- [Dataset entries]

-- ==== Sys2Proof/Tests/Slice0.lean ====
section
/-! SUPPORT. Small tests of the model, with expected values from spec/95_test_vectors.md, and for every statement with
hypotheses a named state that meets them. -/

namespace Sys2Proof.Tests.Slice0

open Sys2Proof Sys2Proof.Machine

/-! ## Well-formedness: each check refuses an ill-formed term -/

theorem test_wf_create_kobj : (Instr.create 16).wellFormed = false ∧ (Instr.create 15).wellFormed = true := by decide
theorem test_wf_setKey_kobj : (Instr.setKey 16 16).wellFormed = false := by decide
theorem test_wf_setKey_len : (Instr.setKey 0 256).wellFormed = false ∧ (Instr.setKey 15 255).wellFormed = true := by decide
theorem test_wf_encrypt_kobj : (Instr.encrypt 16 16).wellFormed = false := by decide
theorem test_wf_encrypt_len : (Instr.encrypt 0 256).wellFormed = false ∧ (Instr.encrypt 15 255).wellFormed = true := by decide
theorem test_wf_decrypt_kobj : (Instr.decrypt 16 16).wellFormed = false := by decide
theorem test_wf_decrypt_len : (Instr.decrypt 0 256).wellFormed = false ∧ (Instr.decrypt 15 255).wellFormed = true := by decide
theorem test_wf_setMask_kobj : (Instr.setMask 16).wellFormed = false ∧ (Instr.setMask 15).wellFormed = true := by decide
theorem test_wf_unmask_kobj : (Instr.unmask 16).wellFormed = false ∧ (Instr.unmask 15).wellFormed = true := by decide
theorem test_wf_deleteKeys_kobj : (Instr.deleteKeys 16).wellFormed = false ∧ (Instr.deleteKeys 15).wellFormed = true := by decide
theorem test_wf_destroy_kobj : (Instr.destroy 16).wellFormed = false ∧ (Instr.destroy 15).wellFormed = true := by decide

/-! ## Decoding: one word per command, written from R93's pattern column as RSV ++ LEN ++ KOBJ ++ OPC -/

theorem test_decode_create : decode (0b0000000000000000#16 ++ 0b00000000#8 ++ 0b1010#4 ++ 0b0001#4) = .ok (.create 10) := by rfl
theorem test_decode_setKey : decode (0b0000000000000000#16 ++ 0b00010000#8 ++ 0b0000#4 ++ 0b0010#4) = .ok (.setKey 0 16) := by rfl
theorem test_decode_encrypt : decode (0b0000000000000000#16 ++ 0b10000001#8 ++ 0b0001#4 ++ 0b0011#4) = .ok (.encrypt 1 129) := by rfl
theorem test_decode_decrypt : decode (0b0000000000000000#16 ++ 0b00010000#8 ++ 0b1000#4 ++ 0b0100#4) = .ok (.decrypt 8 16) := by rfl
theorem test_decode_setMask : decode (0b0000000000000000#16 ++ 0b00000000#8 ++ 0b0000#4 ++ 0b0101#4) = .ok (.setMask 0) := by rfl
theorem test_decode_unmask : decode (0b0000000000000000#16 ++ 0b00000000#8 ++ 0b0010#4 ++ 0b0110#4) = .ok (.unmask 2) := by rfl
theorem test_decode_deleteKeys : decode (0b0000000000000000#16 ++ 0b00000000#8 ++ 0b0100#4 ++ 0b0111#4) = .ok (.deleteKeys 4) := by rfl
theorem test_decode_destroy : decode (0b0000000000000000#16 ++ 0b00000000#8 ++ 0b1111#4 ++ 0b1000#4) = .ok (.destroy 15) := by rfl

/-- T47 to T50 and R95: unassigned opcodes, a length on a command that takes none, a reserved bit. -/
theorem test_decode_rejects :
    decode 0x00000000 = .error .unassignedOpcode ∧ decode 0x00000009 = .error .unassignedOpcode
    ∧ decode 0x0000000F = .error .unassignedOpcode ∧ decode 0x00000107 = .error .nonzeroLength
    ∧ decode 0x80001003 = .error .reservedBits := ⟨rfl, rfl, rfl, rfl, rfl⟩

/-- The same eight usual words through the host's view of the decoder (spec/opcode_table.json). -/
theorem test_decodeTableWord :
    decodeTableWord 32 0x00000001 = some (.create 0) ∧ decodeTableWord 32 0x00001002 = some (.setKey 0 16)
    ∧ decodeTableWord 32 0x00001003 = some (.encrypt 0 16) ∧ decodeTableWord 32 0x00001004 = some (.decrypt 0 16)
    ∧ decodeTableWord 32 0x00000005 = some (.setMask 0) ∧ decodeTableWord 32 0x00000006 = some (.unmask 0)
    ∧ decodeTableWord 32 0x00000007 = some (.deleteKeys 0) ∧ decodeTableWord 32 0x00000008 = some (.destroy 0)
    ∧ decodeTableWord 32 0x00000009 = none := ⟨rfl, rfl, rfl, rfl, rfl, rfl, rfl, rfl, rfl⟩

- [DIRECTIONS FOR THIS TASK] In the entries above, the lines between the one holding "ill-formed term -/" and the one holding "theorem test_decode_unmask : decode", inclusive, are to be printed exactly as written, and those alone.

- [TASK SOLUTION]
/-! ## Well-formedness: each check refuses an ill-formed term -/

theorem test_wf_create_kobj : (Instr.create 16).wellFormed = false ∧ (Instr.create 15).wellFormed = true := by decide
theorem test_wf_setKey_kobj : (Instr.setKey 16 16).wellFormed = false := by decide
theorem test_wf_setKey_len : (Instr.setKey 0 256).wellFormed = false ∧ (Instr.setKey 15 255).wellFormed = true := by decide
theorem test_wf_encrypt_kobj : (Instr.encrypt 16 16).wellFormed = false := by decide
theorem test_wf_encrypt_len : (Instr.encrypt 0 256).wellFormed = false ∧ (Instr.encrypt 15 255).wellFormed = true := by decide
theorem test_wf_decrypt_kobj : (Instr.decrypt 16 16).wellFormed = false := by decide
theorem test_wf_decrypt_len : (Instr.decrypt 0 256).wellFormed = false ∧ (Instr.decrypt 15 255).wellFormed = true := by decide
theorem test_wf_setMask_kobj : (Instr.setMask 16).wellFormed = false ∧ (Instr.setMask 15).wellFormed = true := by decide
theorem test_wf_unmask_kobj : (Instr.unmask 16).wellFormed = false ∧ (Instr.unmask 15).wellFormed = true := by decide
theorem test_wf_deleteKeys_kobj : (Instr.deleteKeys 16).wellFormed = false ∧ (Instr.deleteKeys 15).wellFormed = true := by decide
theorem test_wf_destroy_kobj : (Instr.destroy 16).wellFormed = false ∧ (Instr.destroy 15).wellFormed = true := by decide

/-! ## Decoding: one word per command, written from R93's pattern column as RSV ++ LEN ++ KOBJ ++ OPC -/

theorem test_decode_create : decode (0b0000000000000000#16 ++ 0b00000000#8 ++ 0b1010#4 ++ 0b0001#4) = .ok (.create 10) := by rfl
theorem test_decode_setKey : decode (0b0000000000000000#16 ++ 0b00010000#8 ++ 0b0000#4 ++ 0b0010#4) = .ok (.setKey 0 16) := by rfl
theorem test_decode_encrypt : decode (0b0000000000000000#16 ++ 0b10000001#8 ++ 0b0001#4 ++ 0b0011#4) = .ok (.encrypt 1 129) := by rfl
theorem test_decode_decrypt : decode (0b0000000000000000#16 ++ 0b00010000#8 ++ 0b1000#4 ++ 0b0100#4) = .ok (.decrypt 8 16) := by rfl
theorem test_decode_setMask : decode (0b0000000000000000#16 ++ 0b00000000#8 ++ 0b0000#4 ++ 0b0101#4) = .ok (.setMask 0) := by rfl
theorem test_decode_unmask : decode (0b0000000000000000#16 ++ 0b00000000#8 ++ 0b0010#4 ++ 0b0110#4) = .ok (.unmask 2) := by rfl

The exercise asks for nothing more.